Perjalanan hasil bumi ini pun kian menyebar dan mulai dikembangkan oleh Suku Maya pada tahun 900-250 M. Lalu pada tahun 1200-1500 M, yang oleh bangsa Aztec digunakan sebagai sumber perdagangan dan ritual keagamaan. Hingga akhirnya pada tahun 1502 ditemukan oleh Christopher Columbus. Dalam hal ini Columbus diyakini sebagai eksplorer yang pertama kali berkenalan dengan kakao di Nicaragua.

Sejarah tentang cokelat dunia tersebut mencantumkan perjalanannya hingga tahun 1938. Yakni ketika Perang Dunia (PD) II dan Amerika mulai menggunakan cokelat sebagai menu ransum wajib bagi para tentaranya. Sedangkan di Indonesia, tanaman kakao diyakini mulai masuk pada tahun 1560, tepatnya di kawasan Sulawesi Utara. Yang saat itu dibawa oleh pelaut Spanyol.
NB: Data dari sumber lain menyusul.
-- ==== Sys2Proof/Proofs/Passages.lean ====
section
/-! PROOFS. The number of passages granted (R127): every move of the Aisle Controller but a grant leaves it or lowers it. -/

namespace Sys2Proof.Machine

section Queue
variable {p : Credit → Bool} {f : Credit → Option Credit} {q : Credit → Bool} {cs : List Credit}

/-- A change or a departure of one entry does not raise a count that the changed entry was in already. -/
theorem changeFirst_countP_le (h : ∀ c, p c = true → (f c).toList.countP q ≤ [c].countP q) :
    (changeFirst p f cs).countP q ≤ cs.countP q := by
  obtain ⟨-, heq⟩ | ⟨l, c, r, rfl, hc, -, heq⟩ := changeFirst_eq p f cs
  · rw [heq]
  · have := h c hc
    rw [heq, List.append_cons l c r]
    simp only [List.countP_append]
    omega

theorem changeLast_countP_le (h : ∀ c, p c = true → (f c).toList.countP q ≤ [c].countP q) :
    (changeLast p f cs).countP q ≤ cs.countP q := by
  obtain ⟨-, heq⟩ | ⟨l, c, r, rfl, hc, -, heq⟩ := changeLast_eq p f cs
  · rw [heq]
  · have := h c hc
    rw [heq, List.append_cons l c r]
    simp only [List.countP_append]
    omega

end Queue

/-- A change of the aisle that grants no passage. -/
def NoGrant (a b : Aisle) : Prop := passages b ≤ passages a

section Aisle
variable {env : Env} {a b : Aisle} {r : AisleRun} {d : Dir}

theorem NoGrant.trans {c : Aisle} (h : NoGrant a b) (k : NoGrant b c) : NoGrant a c := Nat.le_trans k h

theorem noGrant_of_credits (h : b.credits = a.credits) : NoGrant a b := by
  rw [NoGrant, passages, passages, h]

theorem NoGrant.settled {was : Bool} (h : NoGrant a b) : NoGrant a (settle env was b) := by
  rw [NoGrant, settle_passages]
  exact h

/-- Entries that stay as they are or become barred grant nothing. -/
theorem noGrant_map_barCredit (a : Aisle) : NoGrant a { a with credits := a.credits.map barCredit } := by
  rw [NoGrant, passages, passages, List.countP_map]
  refine le_of_eq (List.countP_congr fun ⟨state, _, _, _⟩ _ => ?_)
  cases state <;> simp [barCredit, Credit.isReserved]

theorem noGrant_filter (a : Aisle) (keep : Credit → Bool) : NoGrant a { a with credits := a.credits.filter keep } :=
  List.filter_sublist.countP_le

theorem noGrant_removeFirst (a : Aisle) (p : Credit → Bool) :
    NoGrant a { a with credits := changeFirst p (fun _ => none) a.credits } :=
  changeFirst_countP_le fun _ _ => Nat.zero_le _

theorem noGrant_removeLast (a : Aisle) (p : Credit → Bool) :
    NoGrant a { a with credits := changeLast p (fun _ => none) a.credits } :=
  changeLast_countP_le fun _ _ => Nat.zero_le _

/-- A claimed entry was granted already (R114). -/
theorem noGrant_claim (a : Aisle) (d : Dir) (now : Nat) :
    NoGrant a { a with credits := changeFirst (isGrantedDir d) (claimCredit now) a.credits } := by
  refine changeFirst_countP_le fun ⟨state, _, _, _⟩ _ => ?_
  cases state <;> simp [claimCredit, Credit.isReserved]

/-- An entry that a back-out returns was granted already (R116). -/
theorem noGrant_return (a : Aisle) (d : Dir) :
    NoGrant a { a with credits := changeLast (isInAisleDir d) returnCredit a.credits } := by
  refine changeLast_countP_le fun ⟨state, _, _, _⟩ _ => ?_
  cases state <;> simp [returnCredit, Credit.isReserved]

theorem crossIn_noGrant (env : Env) (d : Dir) (r : AisleRun) : NoGrant r.ac (crossIn env d r).ac := by
  refine NoGrant.settled ?_
  have hraise : NoGrant r.ac (raiseBodies d r.ac) := noGrant_of_credits (raiseBodies_credits d r.ac)
  split_ifs
  · exact hraise.trans (noGrant_claim _ d env.now)
  · exact hraise
  · exact hraise.trans (noGrant_of_credits rfl)

theorem depart_noGrant (env : Env) (d : Dir) (a : Aisle) : NoGrant a (depart env d a) := by
  have hlower : NoGrant a (lowerBodies d a) := noGrant_of_credits (lowerBodies_credits d a)
  unfold depart
  split_ifs
  · exact (hlower.trans (noGrant_removeFirst _ _)).trans (noGrant_of_credits (headway_credits ..))
  · exact hlower

theorem backOut_noGrant (env : Env) (d : Dir) (r : AisleRun) : NoGrant r.ac (backOut env d r).ac := by
  have hlower : NoGrant r.ac (lowerBodies d r.ac) := noGrant_of_credits (lowerBodies_credits d r.ac)
  unfold backOut
  split
  · exact hlower
  · split_ifs
    · exact hlower.trans (noGrant_removeLast _ _)
    · exact hlower.trans (noGrant_return _ d)

theorem crossOut_noGrant (env : Env) (d : Dir) (r : AisleRun) : NoGrant r.ac (crossOut env d r).ac := by
  unfold crossOut
  split_ifs
  · exact (depart_noGrant env d r.ac).settled
  · exact (backOut_noGrant env d.other r).settled
  · exact Nat.le_refl _

theorem detectorEvent_noGrant (env : Env) (e : Port) (r : AisleRun) : NoGrant r.ac (detectorEvent env e r).ac := by
  have hset (n : Detector) : NoGrant r.ac (setDetector r.ac e n) := noGrant_of_credits (setDetector_credits ..)
  unfold detectorEvent
  dsimp only
  split
  · exact hset _
  · exact (hset _).trans (crossIn_noGrant env _ _)
  · exact (hset _).trans (crossOut_noGrant env _ _)

theorem withdrawGranted_noGrant (env : Env) (cause : Cause) (r : AisleRun) :
    NoGrant r.ac (withdrawGranted env cause r).ac := noGrant_filter r.ac _

theorem emergencyEdge_noGrant (env : Env) (before : Aisle) (r : AisleRun) :
    NoGrant r.ac (emergencyEdge env before r).ac := by
  unfold emergencyEdge
  split_ifs
  · exact (((noGrant_map_barCredit r.ac).trans (withdrawGranted_noGrant env .emergency
      (r.upd (fun a => { a with credits := a.credits.map barCredit })))).trans (noGrant_filter _ _)).settled
  · exact NoGrant.settled (noGrant_of_credits rfl)
  · exact Nat.le_refl _

theorem lockout_noGrant (env : Env) (code : HaltCode) (r : AisleRun) : NoGrant r.ac (lockout env code r).ac :=
  (noGrant_map_barCredit r.ac).trans (noGrant_filter { r.ac with credits := r.ac.credits.map barCredit } _)

theorem leafFault_noGrant (env : Env) (conflict : Bool) (r : AisleRun) :
    NoGrant r.ac (leafFault env conflict r).ac := by
  unfold leafFault
  split
  · exact Nat.le_refl _
  · split_ifs
    · exact lockout_noGrant env _ r
    · exact noGrant_of_credits (startMotion_credits ..)

/-- The leaf position that a target is held at (R142). -/
def heldLeaf : Target → Leaf
  | .toOpen => .opened
  | .toClosed => .closed

/-- A change of an end stop is still, a conflict, a completion, or the loss of a held stop (R143). -/
theorem stopChange_cases (env : Env) (which : Target) (level : Bool) (r : AisleRun) :
    stopChange env which level r = r
      ∨ (r.ac.leaf ≠ .released ∧ stopChange env which level r = leafFault env true r)
      ∨ (∃ tgt, r.ac.leaf = movingLeaf tgt ∧ stopChange env which level r = r.upd (completeMotion env tgt))
      ∨ ∃ tgt, r.ac.leaf = heldLeaf tgt ∧ stopChange env which level r = r.upd (startMotion env tgt false) := by
  cases hboth : r.ac.inputs.openStop.filtered && r.ac.inputs.closedStop.filtered with
  | true =>
    cases hleaf : r.ac.leaf with
    | released => exact .inl (by simp only [stopChange, hleaf])
    | _ => exact .inr (.inl ⟨nofun, by simp only [stopChange, hleaf, hboth, if_true]⟩)
  | false =>
    cases hleaf : r.ac.leaf with
    | released => exact .inl (by simp only [stopChange, hleaf])
    | opening =>
      by_cases hs : stopsAt r.ac .toOpen = true
      · exact .inr (.inr (.inl ⟨.toOpen, rfl, by simp only [stopChange, hleaf, hboth, hs]; rfl⟩))
      · exact .inl (by simp only [stopChange, hleaf, hboth, hs]; rfl)
    | closing =>
      by_cases hs : stopsAt r.ac .toClosed = true
      · exact .inr (.inr (.inl ⟨.toClosed, rfl, by simp only [stopChange, hleaf, hboth, hs]; rfl⟩))
      · exact .inl (by simp only [stopChange, hleaf, hboth, hs]; rfl)
    | opened =>
      by_cases hs : (decide (which = .toOpen) && !level) = true
      · exact .inr (.inr (.inr ⟨.toOpen, rfl, by simp only [stopChange, hleaf, hboth, hs]; rfl⟩))
      · exact .inl (by simp only [stopChange, hleaf, hboth, hs]; rfl)
    | closed =>
      by_cases hs : (decide (which = .toClosed) && !level) = true
      · exact .inr (.inr (.inr ⟨.toClosed, rfl, by simp only [stopChange, hleaf, hboth, hs]; rfl⟩))
      · exact .inl (by simp only [stopChange, hleaf, hboth, hs]; rfl)

theorem stopChange_noGrant (env : Env) (which : Target) (level : Bool) (r : AisleRun) :
    NoGrant r.ac (stopChange env which level r).ac := by
  obtain heq | ⟨-, heq⟩ | ⟨tgt, -, heq⟩ | ⟨tgt, -, heq⟩ := stopChange_cases env which level r <;> rw [heq]
  · exact Nat.le_refl _
  · exact leafFault_noGrant env true r
  · exact noGrant_of_credits (completeMotion_credits ..)
  · exact noGrant_of_credits (startMotion_credits ..)

theorem handFilteredChange_noGrant (env : Env) (before : Aisle) (i : Input) (level : Bool) (r : AisleRun) :
    NoGrant r.ac (handFilteredChange env before i level r).ac := by
  have hzone : NoGrant r.ac (zoneChange env level r.ac) := noGrant_of_credits (zoneChange_credits ..)
  cases i with
  | aOuter | aInner => exact detectorEvent_noGrant env .a r
  | bInner | bOuter => exact detectorEvent_noGrant env .b r
  | l1 | l2 => exact hzone.settled
  | openStop => exact (stopChange_noGrant env .toOpen level r).settled
  | closedStop => exact (stopChange_noGrant env .toClosed level r).settled
  | emerg => exact emergencyEdge_noGrant env before r

theorem endFilter_noGrant (env : Env) (i : Input) (r : AisleRun) : NoGrant r.ac (endFilter env i r).ac := by
  unfold endFilter
  dsimp only
  split_ifs
  · exact noGrant_of_credits rfl
  · exact handFilteredChange_noGrant env r.ac i _ (r.upd _)

/-- The aisle at the settle's end with its filtered levels taken (R110). -/
def takeLevels (a : Aisle) : Aisle :=
  { a with settleEnd := none, inputs := a.inputs.each (fun l => { raw := l.raw, filtered := l.raw, filterEnd := none }) }

/-- The levels, the emergency state, the detectors, the drive's first state, and what follows (R110, R159; log 22). -/
theorem settleInputs_eq (env : Env) (r : AisleRun) {r3 : AisleRun} (h : r3 = detectorEvent env .b (detectorEvent env .a
    (emergencyEdge env r.ac (r.upd takeLevels)))) :
    settleInputs env r = (r3.upd (firstDrive env)).settled env r3.ac := by
  rw [h]
  rfl

theorem firstDrive_credits (env : Env) (a : Aisle) : (firstDrive env a).credits = a.credits := by
  unfold firstDrive
  split_ifs <;> simp

theorem settleInputs_noGrant (env : Env) (r : AisleRun) : NoGrant r.ac (settleInputs env r).ac := by
  have hlevels : NoGrant r.ac (takeLevels r.ac) := noGrant_of_credits rfl
  have hedge := hlevels.trans (emergencyEdge_noGrant env r.ac (r.upd takeLevels))
  have hdetectors := (hedge.trans (detectorEvent_noGrant env .a _)).trans (detectorEvent_noGrant env .b _)
  rw [settleInputs_eq env r rfl]
  exact (hdetectors.trans (noGrant_of_credits (firstDrive_credits env _))).settled

theorem expireHold_noGrant (env : Env) (r : AisleRun) : NoGrant r.ac (expireHold env r).ac := by
  unfold expireHold
  split
  · exact Nat.le_refl _
  · exact (noGrant_removeFirst r.ac _).settled

theorem reserveCredit_noGrant {n : Nat} {p : Port} (h : reserveCredit env n d p a = some b) : NoGrant a b := by
  unfold reserveCredit at h
  split_ifs at h
  cases h
  refine NoGrant.settled ?_
  simp [NoGrant, passages, Credit.isReserved]

theorem restoreAisle_noGrant (env : Env) (a : Aisle) : NoGrant a (restoreAisle env a) := by
  refine NoGrant.settled (noGrant_of_credits ?_)
  split_ifs <;> simp

theorem aisleMove_noGrant (m : AisleMove env a b) : NoGrant a b := by
  cases m with
  | raw i level => exact noGrant_of_credits (by unfold rawChange; dsimp only; split <;> rfl)
  | filter i => exact endFilter_noGrant env i ⟨a, []⟩
  | settled => exact settleInputs_noGrant env ⟨a, []⟩
  | travel => exact (leafFault_noGrant env false ⟨a, []⟩).settled
  | blank m => exact NoGrant.settled (noGrant_of_credits (by split_ifs <;> simp))
  | zoneClear => exact NoGrant.settled (noGrant_of_credits rfl)
  | hold => exact expireHold_noGrant env ⟨a, []⟩
  | reserve n d p _ _ h => exact reserveCredit_noGrant h
  | release p => exact (noGrant_removeFirst a _).settled
  | restore => exact restoreAisle_noGrant env a
  | emergency v => exact emergencyEdge_noGrant env a (AisleRun.upd ⟨a, []⟩ _)
  | _ => exact noGrant_of_credits rfl

end Aisle

/-- Settles O13: no move of the Aisle Controller but a grant raises the number, and a completion alone grants. -/
theorem grantsOnlyAtCompletion : Obligations.GrantsOnlyAtCompletion := by
  intro c s t h hcompletion
  exact exec_closed (closed_ac (Q := fun a => NoGrant s.ac a) (fun _ _ _ h m => h.trans (aisleMove_noGrant m))
    (fun _ _ _ _ => Nat.zero_le _)) c s t h (Nat.le_refl _) (fun hc => absurd hc hcompletion)
    (fun _ _ _ _ h _ => h) (fun _ _ _ _ _ h => h)

end Sys2Proof.Machine
end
Dan pertama kali gunakan bibit kakao dari Filipina, berjenis Criollo yang originnya diambil dari Venezuela. Kualitas kakao ini dinilai bagus, namun sayangnya rentan terhadap penyakit. Perjalanan kakao tidak berhenti di sini saja, oleh pelaut pun mulai dibawa dan dikenalkan di Pulau Jawa pada tahun 1806. Saat itu kakao masih ditanam di sela-sela tanaman kopi, dan masih menggunakan varietas Criollo.

Bibit kakao lain seperti Forestero, yang dipercaya lebih kuat terhadap hama pun juga dikenalkan di Indonesia pada tahun 1880. Bibitnya berasal dari Venezuela, dan dibandingkan dengan Criollo yang panjang, jenis kakao ini bentuknya lebih bulat dan gemuk. Di Indonesia, tanaman ini berkembang pesat hingga pada tahun 1938 ada 29 perkebunan cokelat yang tersebar di Nusantara. Dan pada tahun 1980, produksi biji kakao Indonesia pun meningkat pesat dan menjadi nomer tiga penghasil kakao terbesar di dunia.

"Tertarik buat museum karena Indonesia merupakan penghasil kakao (terbesar) ketiga di dunia. (Namun sayangnya) tidak ada budaya minum cokelat, baru kopi dan teh. Padahal juga ada cara untuk menyeduh minuman (cokelat), dalam pertanian ada cara menanam hingga fermentasi, kenapa itu nggak dibudidayakan," jelas Meika Hazim, Owner Gerai dan Museum Cokelat nDalem.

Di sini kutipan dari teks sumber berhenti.